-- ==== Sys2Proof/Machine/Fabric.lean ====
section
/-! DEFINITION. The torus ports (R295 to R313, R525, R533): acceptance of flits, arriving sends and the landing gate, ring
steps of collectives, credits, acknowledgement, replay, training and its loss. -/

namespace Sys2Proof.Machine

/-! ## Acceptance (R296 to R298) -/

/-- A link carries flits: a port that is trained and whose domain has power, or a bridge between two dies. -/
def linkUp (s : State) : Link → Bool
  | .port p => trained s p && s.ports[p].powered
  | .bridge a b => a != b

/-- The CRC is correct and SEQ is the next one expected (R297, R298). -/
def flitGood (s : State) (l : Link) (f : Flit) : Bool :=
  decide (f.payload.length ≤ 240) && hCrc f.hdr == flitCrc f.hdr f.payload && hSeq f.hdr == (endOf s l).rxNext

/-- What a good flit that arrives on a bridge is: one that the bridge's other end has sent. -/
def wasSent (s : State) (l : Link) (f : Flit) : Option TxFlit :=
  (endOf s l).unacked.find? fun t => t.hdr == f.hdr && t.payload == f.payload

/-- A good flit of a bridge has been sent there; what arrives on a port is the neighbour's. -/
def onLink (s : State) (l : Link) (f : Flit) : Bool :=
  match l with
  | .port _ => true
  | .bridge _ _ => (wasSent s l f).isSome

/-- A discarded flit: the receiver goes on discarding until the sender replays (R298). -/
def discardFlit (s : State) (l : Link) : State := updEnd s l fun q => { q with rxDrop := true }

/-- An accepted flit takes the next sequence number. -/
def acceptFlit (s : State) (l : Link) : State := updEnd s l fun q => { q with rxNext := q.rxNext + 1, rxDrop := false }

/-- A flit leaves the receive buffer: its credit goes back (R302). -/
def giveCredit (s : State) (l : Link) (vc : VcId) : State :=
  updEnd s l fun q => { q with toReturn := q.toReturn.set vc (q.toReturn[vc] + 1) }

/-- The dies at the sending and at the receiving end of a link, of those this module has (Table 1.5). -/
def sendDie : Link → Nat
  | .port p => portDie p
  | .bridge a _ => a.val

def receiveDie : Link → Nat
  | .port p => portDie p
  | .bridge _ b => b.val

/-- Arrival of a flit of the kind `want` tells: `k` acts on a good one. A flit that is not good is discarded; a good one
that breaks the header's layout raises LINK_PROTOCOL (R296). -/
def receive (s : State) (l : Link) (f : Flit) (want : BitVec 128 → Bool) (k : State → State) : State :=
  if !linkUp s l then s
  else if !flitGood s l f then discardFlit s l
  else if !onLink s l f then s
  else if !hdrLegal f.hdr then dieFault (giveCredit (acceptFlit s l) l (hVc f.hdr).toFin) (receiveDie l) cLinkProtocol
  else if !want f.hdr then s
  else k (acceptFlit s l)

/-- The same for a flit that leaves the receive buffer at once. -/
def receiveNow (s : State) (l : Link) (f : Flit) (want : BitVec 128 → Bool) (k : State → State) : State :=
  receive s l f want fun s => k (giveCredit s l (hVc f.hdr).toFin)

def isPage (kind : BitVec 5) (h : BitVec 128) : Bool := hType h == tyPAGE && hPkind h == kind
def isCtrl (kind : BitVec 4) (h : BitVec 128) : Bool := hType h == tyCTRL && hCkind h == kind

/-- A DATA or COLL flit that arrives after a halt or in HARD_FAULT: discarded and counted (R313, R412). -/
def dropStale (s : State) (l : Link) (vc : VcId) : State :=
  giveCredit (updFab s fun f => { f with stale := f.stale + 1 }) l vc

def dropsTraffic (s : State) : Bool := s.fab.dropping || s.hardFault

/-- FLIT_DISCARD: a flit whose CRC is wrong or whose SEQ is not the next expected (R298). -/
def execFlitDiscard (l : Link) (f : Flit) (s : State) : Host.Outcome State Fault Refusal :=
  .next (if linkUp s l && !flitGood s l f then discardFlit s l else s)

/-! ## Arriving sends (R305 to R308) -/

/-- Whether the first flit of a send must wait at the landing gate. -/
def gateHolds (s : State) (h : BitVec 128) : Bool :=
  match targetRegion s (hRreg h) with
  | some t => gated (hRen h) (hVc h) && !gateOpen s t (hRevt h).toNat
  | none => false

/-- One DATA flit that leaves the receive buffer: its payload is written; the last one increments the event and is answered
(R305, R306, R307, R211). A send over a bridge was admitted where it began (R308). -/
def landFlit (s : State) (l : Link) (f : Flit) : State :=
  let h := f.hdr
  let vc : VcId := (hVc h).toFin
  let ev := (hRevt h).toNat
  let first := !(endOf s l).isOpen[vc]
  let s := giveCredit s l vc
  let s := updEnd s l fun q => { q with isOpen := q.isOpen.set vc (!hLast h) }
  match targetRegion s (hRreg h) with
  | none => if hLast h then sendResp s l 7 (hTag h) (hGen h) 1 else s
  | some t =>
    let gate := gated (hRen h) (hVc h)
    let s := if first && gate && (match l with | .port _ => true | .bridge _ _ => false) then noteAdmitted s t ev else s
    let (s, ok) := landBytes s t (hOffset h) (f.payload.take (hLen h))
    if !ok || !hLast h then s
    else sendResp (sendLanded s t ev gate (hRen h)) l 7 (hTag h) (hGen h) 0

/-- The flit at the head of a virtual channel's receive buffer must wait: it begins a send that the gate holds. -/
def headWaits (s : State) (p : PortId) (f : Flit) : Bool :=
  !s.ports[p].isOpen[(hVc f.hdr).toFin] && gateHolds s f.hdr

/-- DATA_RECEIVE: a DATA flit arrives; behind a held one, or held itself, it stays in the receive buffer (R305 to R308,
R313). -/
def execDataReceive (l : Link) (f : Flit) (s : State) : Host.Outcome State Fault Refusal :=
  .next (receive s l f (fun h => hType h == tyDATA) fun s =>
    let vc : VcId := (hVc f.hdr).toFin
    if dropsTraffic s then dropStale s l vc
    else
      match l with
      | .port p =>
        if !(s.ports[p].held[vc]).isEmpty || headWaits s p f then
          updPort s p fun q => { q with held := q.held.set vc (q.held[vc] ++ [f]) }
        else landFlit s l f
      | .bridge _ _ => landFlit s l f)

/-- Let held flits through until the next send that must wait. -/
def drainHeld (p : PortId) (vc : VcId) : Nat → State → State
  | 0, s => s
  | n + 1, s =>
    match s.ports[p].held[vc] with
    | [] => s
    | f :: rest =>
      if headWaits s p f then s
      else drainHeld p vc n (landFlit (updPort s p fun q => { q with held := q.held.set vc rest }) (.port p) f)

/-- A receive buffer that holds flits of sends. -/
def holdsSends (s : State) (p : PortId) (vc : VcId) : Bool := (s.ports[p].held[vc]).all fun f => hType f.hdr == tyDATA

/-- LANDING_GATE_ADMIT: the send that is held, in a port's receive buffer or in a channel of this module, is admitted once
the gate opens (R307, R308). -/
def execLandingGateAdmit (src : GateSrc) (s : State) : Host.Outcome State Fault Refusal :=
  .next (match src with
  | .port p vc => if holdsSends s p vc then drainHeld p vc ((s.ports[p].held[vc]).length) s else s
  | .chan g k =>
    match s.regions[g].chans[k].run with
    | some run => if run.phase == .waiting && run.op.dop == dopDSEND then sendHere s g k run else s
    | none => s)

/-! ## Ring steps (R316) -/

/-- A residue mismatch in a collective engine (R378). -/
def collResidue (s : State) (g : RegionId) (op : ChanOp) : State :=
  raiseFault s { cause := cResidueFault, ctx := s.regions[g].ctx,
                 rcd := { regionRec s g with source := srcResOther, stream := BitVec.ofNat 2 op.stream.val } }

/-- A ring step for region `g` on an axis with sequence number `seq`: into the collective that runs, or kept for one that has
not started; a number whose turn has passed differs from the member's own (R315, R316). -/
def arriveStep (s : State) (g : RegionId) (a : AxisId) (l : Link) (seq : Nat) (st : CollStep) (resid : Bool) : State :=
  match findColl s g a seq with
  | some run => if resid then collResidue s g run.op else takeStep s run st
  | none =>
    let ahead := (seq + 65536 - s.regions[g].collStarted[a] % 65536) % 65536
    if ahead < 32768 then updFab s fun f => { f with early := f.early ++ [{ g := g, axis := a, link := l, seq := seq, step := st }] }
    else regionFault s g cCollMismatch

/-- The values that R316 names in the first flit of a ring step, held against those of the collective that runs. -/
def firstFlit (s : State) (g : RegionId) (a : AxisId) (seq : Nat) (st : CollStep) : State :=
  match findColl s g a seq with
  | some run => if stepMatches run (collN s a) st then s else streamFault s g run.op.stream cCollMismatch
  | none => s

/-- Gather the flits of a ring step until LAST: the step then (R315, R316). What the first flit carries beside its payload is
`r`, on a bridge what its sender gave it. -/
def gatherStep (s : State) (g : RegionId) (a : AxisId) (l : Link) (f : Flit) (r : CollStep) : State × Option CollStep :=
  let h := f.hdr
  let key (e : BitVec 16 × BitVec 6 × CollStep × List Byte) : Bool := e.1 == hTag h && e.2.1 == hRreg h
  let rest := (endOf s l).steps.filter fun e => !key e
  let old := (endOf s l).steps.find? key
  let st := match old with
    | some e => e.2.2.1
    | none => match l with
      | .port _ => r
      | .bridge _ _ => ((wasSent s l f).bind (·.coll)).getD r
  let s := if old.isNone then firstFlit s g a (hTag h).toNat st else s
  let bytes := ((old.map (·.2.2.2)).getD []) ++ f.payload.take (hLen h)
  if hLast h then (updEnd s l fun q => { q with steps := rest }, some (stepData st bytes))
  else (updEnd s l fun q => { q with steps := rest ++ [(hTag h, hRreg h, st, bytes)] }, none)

* * *

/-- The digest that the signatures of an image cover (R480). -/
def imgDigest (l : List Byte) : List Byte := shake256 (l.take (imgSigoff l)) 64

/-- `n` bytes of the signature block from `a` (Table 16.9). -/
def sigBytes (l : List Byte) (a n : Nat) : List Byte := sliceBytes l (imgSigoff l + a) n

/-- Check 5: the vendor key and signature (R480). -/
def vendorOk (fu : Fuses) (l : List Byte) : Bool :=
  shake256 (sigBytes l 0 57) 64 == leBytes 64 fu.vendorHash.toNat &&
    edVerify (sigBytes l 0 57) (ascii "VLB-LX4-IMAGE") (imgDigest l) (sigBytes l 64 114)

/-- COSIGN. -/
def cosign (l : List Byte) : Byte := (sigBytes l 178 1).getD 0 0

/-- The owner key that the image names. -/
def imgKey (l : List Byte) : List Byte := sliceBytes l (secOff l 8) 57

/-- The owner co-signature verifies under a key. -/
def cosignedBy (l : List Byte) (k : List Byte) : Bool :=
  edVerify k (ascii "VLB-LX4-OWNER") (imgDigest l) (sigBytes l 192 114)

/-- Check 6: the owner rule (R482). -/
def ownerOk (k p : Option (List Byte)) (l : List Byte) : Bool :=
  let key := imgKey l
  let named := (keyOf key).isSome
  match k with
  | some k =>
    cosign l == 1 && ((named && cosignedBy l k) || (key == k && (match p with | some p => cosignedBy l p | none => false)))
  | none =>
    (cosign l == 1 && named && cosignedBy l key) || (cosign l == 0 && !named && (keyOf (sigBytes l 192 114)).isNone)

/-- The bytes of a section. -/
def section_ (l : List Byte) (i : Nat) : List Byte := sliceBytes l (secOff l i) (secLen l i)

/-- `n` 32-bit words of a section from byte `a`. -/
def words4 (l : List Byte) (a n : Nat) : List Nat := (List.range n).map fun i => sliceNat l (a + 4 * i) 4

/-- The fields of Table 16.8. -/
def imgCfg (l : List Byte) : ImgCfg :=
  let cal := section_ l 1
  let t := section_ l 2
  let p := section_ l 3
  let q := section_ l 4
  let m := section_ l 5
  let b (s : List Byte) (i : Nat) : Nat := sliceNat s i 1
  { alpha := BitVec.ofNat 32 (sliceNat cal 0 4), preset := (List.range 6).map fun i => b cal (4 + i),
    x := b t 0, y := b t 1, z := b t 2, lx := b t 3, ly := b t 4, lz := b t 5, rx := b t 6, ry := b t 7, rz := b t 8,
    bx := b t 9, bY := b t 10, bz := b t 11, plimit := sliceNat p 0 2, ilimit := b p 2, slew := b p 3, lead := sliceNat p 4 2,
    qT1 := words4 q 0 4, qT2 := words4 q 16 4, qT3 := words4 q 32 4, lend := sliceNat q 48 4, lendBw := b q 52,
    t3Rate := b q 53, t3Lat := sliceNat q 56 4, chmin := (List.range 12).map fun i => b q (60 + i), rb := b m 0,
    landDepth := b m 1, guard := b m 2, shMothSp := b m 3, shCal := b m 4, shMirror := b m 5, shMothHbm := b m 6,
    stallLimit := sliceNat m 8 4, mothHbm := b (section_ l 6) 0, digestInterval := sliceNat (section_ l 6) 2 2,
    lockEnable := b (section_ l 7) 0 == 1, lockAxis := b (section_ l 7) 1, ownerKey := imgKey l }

---

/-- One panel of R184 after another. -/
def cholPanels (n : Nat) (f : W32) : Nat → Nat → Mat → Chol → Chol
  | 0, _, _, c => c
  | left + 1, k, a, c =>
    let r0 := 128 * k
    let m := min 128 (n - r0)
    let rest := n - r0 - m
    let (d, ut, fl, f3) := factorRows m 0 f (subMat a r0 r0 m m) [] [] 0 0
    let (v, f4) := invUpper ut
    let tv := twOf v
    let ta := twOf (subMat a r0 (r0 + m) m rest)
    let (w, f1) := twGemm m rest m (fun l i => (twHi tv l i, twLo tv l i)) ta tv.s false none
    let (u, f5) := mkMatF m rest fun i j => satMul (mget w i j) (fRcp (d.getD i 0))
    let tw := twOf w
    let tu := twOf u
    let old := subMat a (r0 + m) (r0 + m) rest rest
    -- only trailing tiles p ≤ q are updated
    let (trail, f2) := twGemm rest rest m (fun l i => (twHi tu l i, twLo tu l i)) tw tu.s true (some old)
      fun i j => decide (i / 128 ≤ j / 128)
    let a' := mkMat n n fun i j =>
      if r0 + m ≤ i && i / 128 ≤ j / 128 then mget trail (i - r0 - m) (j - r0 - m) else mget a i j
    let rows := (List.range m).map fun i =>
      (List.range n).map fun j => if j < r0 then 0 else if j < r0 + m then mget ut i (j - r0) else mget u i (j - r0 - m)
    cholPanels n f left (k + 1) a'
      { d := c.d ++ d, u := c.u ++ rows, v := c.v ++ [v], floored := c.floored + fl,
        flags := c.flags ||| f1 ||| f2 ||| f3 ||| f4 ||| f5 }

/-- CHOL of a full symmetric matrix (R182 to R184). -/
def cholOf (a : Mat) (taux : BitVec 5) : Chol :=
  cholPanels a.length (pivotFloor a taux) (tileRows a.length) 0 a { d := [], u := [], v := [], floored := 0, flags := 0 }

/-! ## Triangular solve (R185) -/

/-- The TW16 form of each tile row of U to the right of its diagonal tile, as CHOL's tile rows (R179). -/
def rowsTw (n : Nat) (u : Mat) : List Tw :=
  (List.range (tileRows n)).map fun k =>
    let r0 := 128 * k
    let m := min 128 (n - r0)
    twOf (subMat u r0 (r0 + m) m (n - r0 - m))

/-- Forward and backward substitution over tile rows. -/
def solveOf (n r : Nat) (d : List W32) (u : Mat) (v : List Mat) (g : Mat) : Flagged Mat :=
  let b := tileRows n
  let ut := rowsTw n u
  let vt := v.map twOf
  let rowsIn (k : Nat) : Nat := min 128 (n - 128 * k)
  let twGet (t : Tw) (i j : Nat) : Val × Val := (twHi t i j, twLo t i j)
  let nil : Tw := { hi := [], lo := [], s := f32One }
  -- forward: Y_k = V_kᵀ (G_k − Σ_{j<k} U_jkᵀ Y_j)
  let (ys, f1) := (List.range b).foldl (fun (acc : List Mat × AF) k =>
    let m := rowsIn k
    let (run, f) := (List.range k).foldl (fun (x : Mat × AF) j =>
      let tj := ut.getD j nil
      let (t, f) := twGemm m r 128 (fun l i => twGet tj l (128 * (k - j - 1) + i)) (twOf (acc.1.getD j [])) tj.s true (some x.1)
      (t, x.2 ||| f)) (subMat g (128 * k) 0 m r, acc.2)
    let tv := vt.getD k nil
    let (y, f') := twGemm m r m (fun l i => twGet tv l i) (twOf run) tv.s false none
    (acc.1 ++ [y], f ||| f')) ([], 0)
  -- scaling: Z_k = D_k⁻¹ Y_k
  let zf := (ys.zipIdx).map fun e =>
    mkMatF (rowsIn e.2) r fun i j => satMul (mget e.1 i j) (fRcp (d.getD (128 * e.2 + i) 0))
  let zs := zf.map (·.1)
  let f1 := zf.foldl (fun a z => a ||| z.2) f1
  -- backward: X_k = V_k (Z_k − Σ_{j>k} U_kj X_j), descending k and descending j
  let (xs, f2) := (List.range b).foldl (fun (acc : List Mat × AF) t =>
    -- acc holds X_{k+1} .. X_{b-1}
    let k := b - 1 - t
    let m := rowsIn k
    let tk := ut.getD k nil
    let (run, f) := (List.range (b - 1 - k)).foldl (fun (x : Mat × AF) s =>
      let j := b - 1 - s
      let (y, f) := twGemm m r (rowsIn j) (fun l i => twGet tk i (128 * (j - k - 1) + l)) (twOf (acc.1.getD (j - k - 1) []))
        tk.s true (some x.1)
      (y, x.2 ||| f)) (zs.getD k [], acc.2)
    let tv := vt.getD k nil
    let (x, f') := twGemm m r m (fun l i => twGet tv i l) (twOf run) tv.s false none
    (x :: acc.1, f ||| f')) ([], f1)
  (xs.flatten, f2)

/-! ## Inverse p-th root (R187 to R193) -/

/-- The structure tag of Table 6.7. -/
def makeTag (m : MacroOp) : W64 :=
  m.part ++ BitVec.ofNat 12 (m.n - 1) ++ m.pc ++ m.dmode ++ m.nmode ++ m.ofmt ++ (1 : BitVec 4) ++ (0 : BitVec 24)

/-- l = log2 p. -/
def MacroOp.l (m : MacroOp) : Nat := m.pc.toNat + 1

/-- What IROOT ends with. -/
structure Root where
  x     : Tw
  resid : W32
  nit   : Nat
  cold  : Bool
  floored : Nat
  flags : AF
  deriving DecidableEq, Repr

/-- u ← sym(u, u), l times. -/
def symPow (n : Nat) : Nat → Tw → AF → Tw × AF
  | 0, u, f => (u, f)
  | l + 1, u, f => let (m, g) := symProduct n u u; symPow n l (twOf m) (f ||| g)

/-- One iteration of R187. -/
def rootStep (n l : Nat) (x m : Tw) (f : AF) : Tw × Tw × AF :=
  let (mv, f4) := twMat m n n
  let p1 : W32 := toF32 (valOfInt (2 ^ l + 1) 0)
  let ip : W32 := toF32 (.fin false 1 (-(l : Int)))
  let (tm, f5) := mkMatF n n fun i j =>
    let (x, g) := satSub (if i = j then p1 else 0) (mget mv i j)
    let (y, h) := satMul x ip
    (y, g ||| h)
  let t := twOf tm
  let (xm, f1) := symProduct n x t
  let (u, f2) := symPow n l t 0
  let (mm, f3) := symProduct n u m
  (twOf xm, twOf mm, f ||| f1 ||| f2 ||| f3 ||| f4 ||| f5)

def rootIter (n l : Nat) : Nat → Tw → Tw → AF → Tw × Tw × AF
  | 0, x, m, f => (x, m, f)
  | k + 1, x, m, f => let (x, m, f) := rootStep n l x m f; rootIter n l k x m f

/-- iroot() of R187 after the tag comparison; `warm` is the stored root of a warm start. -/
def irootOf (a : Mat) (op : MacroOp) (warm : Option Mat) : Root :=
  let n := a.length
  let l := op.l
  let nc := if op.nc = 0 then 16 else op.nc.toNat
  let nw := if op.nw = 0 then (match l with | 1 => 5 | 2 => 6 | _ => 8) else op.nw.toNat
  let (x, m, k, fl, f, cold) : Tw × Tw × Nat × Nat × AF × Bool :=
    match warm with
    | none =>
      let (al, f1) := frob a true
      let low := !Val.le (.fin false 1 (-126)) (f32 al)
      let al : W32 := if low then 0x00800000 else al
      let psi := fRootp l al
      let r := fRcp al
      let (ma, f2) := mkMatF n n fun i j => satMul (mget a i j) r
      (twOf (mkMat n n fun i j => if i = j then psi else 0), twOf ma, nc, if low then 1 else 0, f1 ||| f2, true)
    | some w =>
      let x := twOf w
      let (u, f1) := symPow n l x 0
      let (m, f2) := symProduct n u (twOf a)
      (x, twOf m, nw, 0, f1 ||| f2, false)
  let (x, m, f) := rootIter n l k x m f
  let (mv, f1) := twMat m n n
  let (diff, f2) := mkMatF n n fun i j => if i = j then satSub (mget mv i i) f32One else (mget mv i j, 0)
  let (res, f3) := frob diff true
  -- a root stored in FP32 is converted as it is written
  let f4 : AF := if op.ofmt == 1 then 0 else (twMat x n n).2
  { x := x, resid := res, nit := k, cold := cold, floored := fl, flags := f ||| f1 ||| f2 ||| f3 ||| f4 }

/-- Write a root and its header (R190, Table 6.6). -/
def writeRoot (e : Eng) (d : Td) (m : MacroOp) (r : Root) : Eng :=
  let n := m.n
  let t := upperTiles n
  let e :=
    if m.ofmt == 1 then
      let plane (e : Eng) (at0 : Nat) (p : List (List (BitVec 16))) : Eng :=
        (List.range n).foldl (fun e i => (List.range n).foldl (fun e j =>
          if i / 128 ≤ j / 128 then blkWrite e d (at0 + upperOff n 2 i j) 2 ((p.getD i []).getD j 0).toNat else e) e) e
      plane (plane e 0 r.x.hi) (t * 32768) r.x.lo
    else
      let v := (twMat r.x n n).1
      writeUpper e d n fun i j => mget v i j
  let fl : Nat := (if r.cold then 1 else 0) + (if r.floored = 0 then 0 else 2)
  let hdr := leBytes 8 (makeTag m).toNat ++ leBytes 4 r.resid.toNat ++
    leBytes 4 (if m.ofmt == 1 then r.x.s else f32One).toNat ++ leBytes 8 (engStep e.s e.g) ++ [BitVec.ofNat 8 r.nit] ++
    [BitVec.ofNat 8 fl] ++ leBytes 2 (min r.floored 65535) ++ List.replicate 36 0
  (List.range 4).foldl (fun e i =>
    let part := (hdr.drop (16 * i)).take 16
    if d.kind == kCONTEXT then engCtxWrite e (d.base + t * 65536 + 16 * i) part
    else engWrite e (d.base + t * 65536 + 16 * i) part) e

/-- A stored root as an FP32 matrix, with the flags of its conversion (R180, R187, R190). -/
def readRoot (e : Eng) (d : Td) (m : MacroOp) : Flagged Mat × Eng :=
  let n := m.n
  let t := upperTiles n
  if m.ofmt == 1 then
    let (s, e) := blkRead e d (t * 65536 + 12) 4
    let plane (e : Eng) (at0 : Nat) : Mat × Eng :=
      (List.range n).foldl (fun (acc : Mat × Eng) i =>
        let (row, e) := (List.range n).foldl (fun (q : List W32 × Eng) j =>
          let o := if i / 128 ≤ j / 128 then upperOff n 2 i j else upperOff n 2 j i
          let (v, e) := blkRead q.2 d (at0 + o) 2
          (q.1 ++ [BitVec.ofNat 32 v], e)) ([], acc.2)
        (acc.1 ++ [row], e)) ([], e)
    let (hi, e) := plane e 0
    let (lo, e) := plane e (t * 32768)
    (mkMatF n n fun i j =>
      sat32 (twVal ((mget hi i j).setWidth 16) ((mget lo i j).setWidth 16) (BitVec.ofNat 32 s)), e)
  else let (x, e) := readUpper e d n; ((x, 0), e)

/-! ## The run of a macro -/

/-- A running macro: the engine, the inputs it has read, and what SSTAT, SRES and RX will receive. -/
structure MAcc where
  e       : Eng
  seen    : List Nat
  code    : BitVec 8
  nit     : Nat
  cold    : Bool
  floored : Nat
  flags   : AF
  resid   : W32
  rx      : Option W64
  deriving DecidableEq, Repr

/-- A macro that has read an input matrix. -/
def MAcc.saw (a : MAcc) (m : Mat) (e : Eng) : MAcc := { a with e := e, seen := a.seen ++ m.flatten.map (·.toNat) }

--- What to produce ---
What lines above contain the word "makeTag"? Return each such line.

--- Solution for this task ---
def makeTag (m : MacroOp) : W64 :=
  let hdr := leBytes 8 (makeTag m).toNat ++ leBytes 4 r.resid.toNat ++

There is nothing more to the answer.